-- ==== Sys2Proof/WellFormed.lean ====
section
/-! DEFINITION. WellFormed.lean: which instructions have an encoding. -/

namespace Sys2Proof

/-- `klen` and `nlen` are 8-bit fields (30_encoding.md R72), so an encodable INIT has at most 255 key bytes and at
most 255 nonce bytes; every other instruction is encodable whatever its operands (R84: no reserved field). Which
lengths are ACCEPTED is not asked here: INIT itself validates them (60_exceptions.md R202). -/
def Instr.wf : Instr → Bool
  | .init key nonce _ => decide (key.length ≤ 255) && decide (nonce.length ≤ 255)
  | .encrypt _ => true
  | .decrypt _ => true
  | .ldw => true
  | .qrC0 => true
  | .qrC1 => true
  | .qrC2 => true
  | .qrC3 => true
  | .qrD0 => true
  | .qrD1 => true
  | .qrD2 => true
  | .qrD3 => true
  | .ffadd => true
  | .ser => true
  | .ctrinc => true
  | .curclr => true
  | .xorb => true

/-- The commands are what the host can send; the other constructors are micro-ops, which it cannot
(30_encoding.md R70). -/
def Instr.isCommand : Instr → Bool
  | .init _ _ _ => true
  | .encrypt _ => true
  | .decrypt _ => true
  | .ldw => false
  | .qrC0 => false
  | .qrC1 => false
  | .qrC2 => false
  | .qrC3 => false
  | .qrD0 => false
  | .qrD1 => false
  | .qrD2 => false
  | .qrD3 => false
  | .ffadd => false
  | .ser => false
  | .ctrinc => false
  | .curclr => false
  | .xorb => false

end Sys2Proof
end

____

§ **HOW TO COMPLETE THIS TASK**
Your task is to quote the lines above, beginning with the first and ending with the one that holds "def Instr.wf : Instr → Bool".

§ **OUTPUT**
-- ==== Sys2Proof/WellFormed.lean ====
section
/-! DEFINITION. WellFormed.lean: which instructions have an encoding. -/

namespace Sys2Proof

/-- `klen` and `nlen` are 8-bit fields (30_encoding.md R72), so an encodable INIT has at most 255 key bytes and at
most 255 nonce bytes; every other instruction is encodable whatever its operands (R84: no reserved field). Which
lengths are ACCEPTED is not asked here: INIT itself validates them (60_exceptions.md R202). -/
def Instr.wf : Instr → Bool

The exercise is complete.